(Dataset entries)

◇ ◇ ◇

-- ==== Sys2Proof/Certificates/Slice0/Obligations.lean ====
section
/-!
DEFINITION. Certificates/Slice0/Obligations.lean: the statements for the provers. Each names the rules of the spec that it
rests on; `Does c s P` says that command `c` on `s` answers a next state of which `P` holds.
-/

open Sys2Proof Sys2Proof.Machine

/-- Queue pairs: enabling, draining, freeing, and the two doorbells (R391, R392, R393, R395). Each clause names a command,
the states and operands that it speaks of, and what holds of the next state that the command then answers. The clauses:
enable by the PF: within its quota, pair e being free, log2 sizes 4 to 12 make entry e ACTIVE with its counts at zero, bound
to pair e; enable by a VF: the same, bound to the lowest free pair; enable over the quota, or with no free pair: the entry
stays as it is and QP_STAT.CODE is REJECTED_QUOTA; disable: the pair drains; its fetched commands that are not running and
its jobs that have not committed leave; disable by the PF of an entry whose pair belongs to a VF: refused, and nothing of the
pair changes; drain end: with no command outstanding a draining pair becomes DISABLED and is free; submission doorbell: an
index of the ring, at or past the tail, is taken; submission doorbell: an index outside the ring puts the pair in ERROR with
cause 1; submission doorbell: an index before the tail puts the pair in ERROR with cause 3; completion doorbell: an index
that does not pass the completions written is taken. Readings and choices of the model that it rests on: log entry 50. -/
def Obligations.QueuePairRegisters : Prop :=
  ∀ (s : State) (fn e : Nat) (o : Order), Alone o → ownFn o.w.by' = fn → s.standby fn = false →
    (fn = 0 → s.qp e = none → e < entryCount fn → s.rd .QP_STAT_STATE fn e = 0 → 4 ≤ o.w.v / 16 % 16 → o.w.v / 16 % 16 ≤ 12 → 4 ≤ o.w.v % 16 → o.w.v %
      16 ≤ 12 → s.held fn resQP < s.quota fn resQP → Does (.qpCfgEnable e o) s (fun x => x.rd .QP_STAT_STATE fn e = 1 ∧ x.rd .QP_CFG_ENABLE fn e = 1 ∧
      x.rd .QP_CFG_SQLOG2 fn e = o.w.v / 16 % 16 ∧ x.rd .QP_CFG_CQLOG2 fn e = o.w.v % 16 ∧ x.rd .QP_STAT_SQHEAD fn e = 0 ∧ x.rd .QP_SQTAIL_INDEX fn e =
      0 ∧ x.rd .QP_CQHEAD_INDEX fn e = 0 ∧ x.rd .QP_STAT_ERROR fn e = 0 ∧ x.qp e = some (QpSt.mk fn e 0 0 0 none))) ∧
    (∀ (q : Nat), 0 < fn → findLow 4096 (fun q => (s.qp q).isNone) = some q → e < entryCount fn → s.rd .QP_STAT_STATE fn e = 0 → 4 ≤ o.w.v / 16 % 16 →
      o.w.v / 16 % 16 ≤ 12 → 4 ≤ o.w.v % 16 → o.w.v % 16 ≤ 12 → s.held fn resQP < s.quota fn resQP → Does (.qpCfgEnable e o) s (fun x =>
      x.rd .QP_STAT_STATE fn e = 1 ∧ x.rd .QP_CFG_ENABLE fn e = 1 ∧ x.rd .QP_CFG_SQLOG2 fn e = o.w.v / 16 % 16 ∧ x.rd .QP_CFG_CQLOG2 fn e = o.w.v % 16 ∧
      x.rd .QP_STAT_SQHEAD fn e = 0 ∧ x.rd .QP_SQTAIL_INDEX fn e = 0 ∧ x.rd .QP_CQHEAD_INDEX fn e = 0 ∧ x.rd .QP_STAT_ERROR fn e = 0 ∧ x.qp q = some
      (QpSt.mk fn e 0 0 0 none))) ∧
    (fn = 0 → s.qp e = none → e < entryCount fn → s.rd .QP_STAT_STATE fn e = 0 → 4 ≤ o.w.v / 16 % 16 → o.w.v / 16 % 16 ≤ 12 → 4 ≤ o.w.v % 16 → o.w.v %
      16 ≤ 12 → s.quota fn resQP ≤ s.held fn resQP → Does (.qpCfgEnable e o) s (fun x => x.rd .QP_STAT_STATE fn e = 0 ∧ x.rd .QP_STAT_CODE fn e =
      stRejectedQuota ∧ x.rd .FN_STAT_REFUSED fn = 1 ∧ x.qps = s.qps)) ∧
    (∀ (q : Nat), s.foreignEntry fn e = false → s.pairOf fn e = some q → s.rd .QP_STAT_STATE fn e = 1 → Does (.qpCfgDisable e o) s (fun x =>
      x.rd .QP_STAT_STATE fn e = 2 ∧ x.rd .QP_CFG_ENABLE fn e = 0 ∧ (∀ k ∈ x.cmds, k.q = q → k.st = .running) ∧ (∀ j ∈ x.jobs, j.q = q → j.st
      = .ackWait))) ∧
    (s.foreignEntry fn e = true → Does (.qpCfgDisable e o) s (fun x => x.rd .FN_STAT_REFUSED 0 = 1 ∧ x.qps = s.qps ∧ x.rd .QP_STAT_STATE 0 e =
      s.rd .QP_STAT_STATE 0 e)) ∧
    (∀ (q : Nat) (p : QpSt), s.qp q = some p → p.outstanding = 0 → s.rd .QP_STAT_STATE p.fn p.entry = 2 → Does (.qpDrainEnd q) s (fun x => x.qp q =
      none ∧ x.rd .QP_STAT_STATE p.fn p.entry = 0 ∧ x.rd .QP_CFG_FUNC p.fn p.entry = 0)) ∧
    (s.rd .QP_STAT_STATE fn e = 1 → o.w.v < 2 ^ s.rd .QP_CFG_SQLOG2 fn e → o.w.v < 4096 → (s.rd .QP_SQTAIL_INDEX fn e + 2 ^ s.rd .QP_CFG_SQLOG2 fn e -
      s.rd .QP_STAT_SQHEAD fn e) % 2 ^ s.rd .QP_CFG_SQLOG2 fn e ≤ (o.w.v + 2 ^ s.rd .QP_CFG_SQLOG2 fn e - s.rd .QP_STAT_SQHEAD fn e) % 2 ^
      s.rd .QP_CFG_SQLOG2 fn e → Does (.qpSqtailWrite e o) s (fun x => x.rd .QP_SQTAIL_INDEX fn e = o.w.v ∧ x.rd .QP_STAT_STATE fn e = 1)) ∧
    (s.rd .QP_STAT_STATE fn e = 1 → 2 ^ s.rd .QP_CFG_SQLOG2 fn e ≤ o.w.v → Does (.qpSqtailWrite e o) s (fun x => x.rd .QP_SQTAIL_INDEX fn e =
      s.rd .QP_SQTAIL_INDEX fn e ∧ x.rd .QP_STAT_STATE fn e = 3 ∧ x.rd .QP_STAT_ERROR fn e = 1)) ∧
    (s.rd .QP_STAT_STATE fn e = 1 → o.w.v < 2 ^ s.rd .QP_CFG_SQLOG2 fn e → (o.w.v + 2 ^ s.rd .QP_CFG_SQLOG2 fn e - s.rd .QP_STAT_SQHEAD fn e) % 2 ^
      s.rd .QP_CFG_SQLOG2 fn e < (s.rd .QP_SQTAIL_INDEX fn e + 2 ^ s.rd .QP_CFG_SQLOG2 fn e - s.rd .QP_STAT_SQHEAD fn e) % 2 ^ s.rd .QP_CFG_SQLOG2 fn e
      → Does (.qpSqtailWrite e o) s (fun x => x.rd .QP_SQTAIL_INDEX fn e = s.rd .QP_SQTAIL_INDEX fn e ∧ x.rd .QP_STAT_STATE fn e = 3 ∧
      x.rd .QP_STAT_ERROR fn e = 3)) ∧
    (∀ (q : Nat), s.pairOf fn e = some q → s.rd .QP_STAT_STATE fn e = 1 → o.w.v < 2 ^ s.rd .QP_CFG_CQLOG2 fn e → o.w.v < 4096 → (o.w.v + 2 ^
      s.rd .QP_CFG_CQLOG2 fn e - s.rd .QP_CQHEAD_INDEX fn e) % 2 ^ s.rd .QP_CFG_CQLOG2 fn e ≤ s.unread q → Does (.qpCqheadWrite e o) s (fun x =>
      x.rd .QP_CQHEAD_INDEX fn e = o.w.v ∧ x.rd .QP_STAT_STATE fn e = 1))

/-- How a command enters the block: descriptors fetched, parked and eligible (R392, R396, R403, R401). Each clause names a
command, the states and operands that it speaks of, and what holds of the next state that the command then answers. The
clauses: a well-formed descriptor that its function may issue, with AT not in the future, is fetched: the head advances and
the command joins the fetched ones; one that is not well-formed is fetched and leaves at once: it joins no list; one other
than JOB_SUBMIT whose AT lies ahead is parked while fewer than 1,024 are; a descriptor that cannot be read puts the pair in
ERROR with cause 2; at AT, a parked command is eligible; at AT, a parked job waits for the dispatcher. Readings and choices
of the model that it rests on: log entries 46 and 48. -/
def Obligations.CommandIntake : Prop :=
  ∀ (s : State) (q : Nat),
    (∀ (p : QpSt) (b : BitVec 512), s.qp q = some p → s.rd .QP_STAT_STATE p.fn p.entry = 1 → s.rd .QP_STAT_SQHEAD p.fn p.entry ≠ s.rd .QP_SQTAIL_INDEX
      p.fn p.entry → s.rd .QP_CFG_SQLOG2 p.fn p.entry ≤ 12 → p.outstanding + 1 < 2 ^ s.rd .QP_CFG_CQLOG2 p.fn p.entry → s.rd .MIR_FN_ROLE 0 p.fn < 2 →
      s.ax .handing p.fn = 0 → s.ax .pcieDown = 0 → descWellFormed b.toNat = true → p.fn = 0 ∨ pfOnly (fromByte b.toNat 0 1) = false →
      s.rd .START_REPORT_STATE ≠ 2 → fromByte b.toNat 8 8 ≤ s.now → Does (.descriptorFetch q (.ok b) none) s (fun x => x.rd .QP_STAT_SQHEAD p.fn p.entry
      = (s.rd .QP_STAT_SQHEAD p.fn p.entry + 1) % 2 ^ s.rd .QP_CFG_SQLOG2 p.fn p.entry ∧ x.qp q = some
      { p with fetched := p.fetched + 1, outstanding := p.outstanding + 1 } ∧ x.cmds = s.cmds ++ [cmdOf p.fn q p.fetched b.toNat])) ∧
    (∀ (p : QpSt) (b : BitVec 512), s.qp q = some p → s.rd .QP_STAT_STATE p.fn p.entry = 1 → s.rd .QP_STAT_SQHEAD p.fn p.entry ≠ s.rd .QP_SQTAIL_INDEX
      p.fn p.entry → p.outstanding + 1 < 2 ^ s.rd .QP_CFG_CQLOG2 p.fn p.entry → s.rd .MIR_FN_ROLE 0 p.fn < 2 → s.ax .handing p.fn = 0 → s.ax .pcieDown =
      0 → s.rd .QP_CFG_SQLOG2 p.fn p.entry ≤ 12 → descWellFormed b.toNat = false → Does (.descriptorFetch q (.ok b) none) s (fun x =>
      x.rd .QP_STAT_SQHEAD p.fn p.entry = (s.rd .QP_STAT_SQHEAD p.fn p.entry + 1) % 2 ^ s.rd .QP_CFG_SQLOG2 p.fn p.entry ∧ x.cmds = s.cmds.filter (fun k
      => k.id != (cmdOf p.fn q p.fetched b.toNat).id))) ∧
    (∀ (p : QpSt) (b : BitVec 512), s.qp q = some p → s.rd .QP_STAT_STATE p.fn p.entry = 1 → s.rd .QP_STAT_SQHEAD p.fn p.entry ≠ s.rd .QP_SQTAIL_INDEX
      p.fn p.entry → p.outstanding + 1 < 2 ^ s.rd .QP_CFG_CQLOG2 p.fn p.entry → s.rd .MIR_FN_ROLE 0 p.fn < 2 → s.ax .handing p.fn = 0 → s.ax .pcieDown =
      0 → descWellFormed b.toNat = true → p.fn = 0 ∨ pfOnly (fromByte b.toNat 0 1) = false → s.rd .START_REPORT_STATE ≠ 2 → fromByte b.toNat 0 1 ≠
      opJobSubmit → s.now < fromByte b.toNat 8 8 → s.parkedCount < 1024 → Does (.descriptorFetch q (.ok b) none) s (fun x =>
      { cmdOf p.fn q p.fetched b.toNat with st := .parked } ∈ x.cmds)) ∧
    (∀ (p : QpSt) (e : HostErr), s.qp q = some p → s.rd .QP_STAT_STATE p.fn p.entry = 1 → s.rd .QP_STAT_SQHEAD p.fn p.entry ≠ s.rd .QP_SQTAIL_INDEX
      p.fn p.entry → p.outstanding + 1 < 2 ^ s.rd .QP_CFG_CQLOG2 p.fn p.entry → s.rd .MIR_FN_ROLE 0 p.fn < 2 → s.ax .handing p.fn = 0 → s.ax .pcieDown =
      0 → Does (.descriptorFetch q (.error e) none) s (fun x => x.rd .QP_STAT_STATE p.fn p.entry = 3 ∧ x.rd .QP_STAT_ERROR p.fn p.entry = 2 ∧ x.cmds =
      s.cmds)) ∧
    (∀ (c : Cmd), c ∈ s.cmds → c.st = .parked → c.at' ≤ s.now → Does (.parkedCommandEligible c.id) s (fun x => { c with st := .ready } ∈ x.cmds)) ∧
    (∀ (j : Job), j ∈ s.jobs → j.st = .parked → j.at' ≤ s.now → Does (.parkedCommandEligible j.id) s (fun x => { j with st := .waiting } ∈ x.jobs))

◇ ◇ ◇

▶ _PROBLEM TO WORK ON_
Would you retype exactly the lines above, from the line with "def Obligations.QueuePairRegisters : Prop" to the line with "16 ∧ x.rd .QP_STAT_SQHEAD", with both end lines kept and nothing more?

▶ _WRITTEN REPLY_
def Obligations.QueuePairRegisters : Prop :=
  ∀ (s : State) (fn e : Nat) (o : Order), Alone o → ownFn o.w.by' = fn → s.standby fn = false →
    (fn = 0 → s.qp e = none → e < entryCount fn → s.rd .QP_STAT_STATE fn e = 0 → 4 ≤ o.w.v / 16 % 16 → o.w.v / 16 % 16 ≤ 12 → 4 ≤ o.w.v % 16 → o.w.v %
      16 ≤ 12 → s.held fn resQP < s.quota fn resQP → Does (.qpCfgEnable e o) s (fun x => x.rd .QP_STAT_STATE fn e = 1 ∧ x.rd .QP_CFG_ENABLE fn e = 1 ∧
      x.rd .QP_CFG_SQLOG2 fn e = o.w.v / 16 % 16 ∧ x.rd .QP_CFG_CQLOG2 fn e = o.w.v % 16 ∧ x.rd .QP_STAT_SQHEAD fn e = 0 ∧ x.rd .QP_SQTAIL_INDEX fn e =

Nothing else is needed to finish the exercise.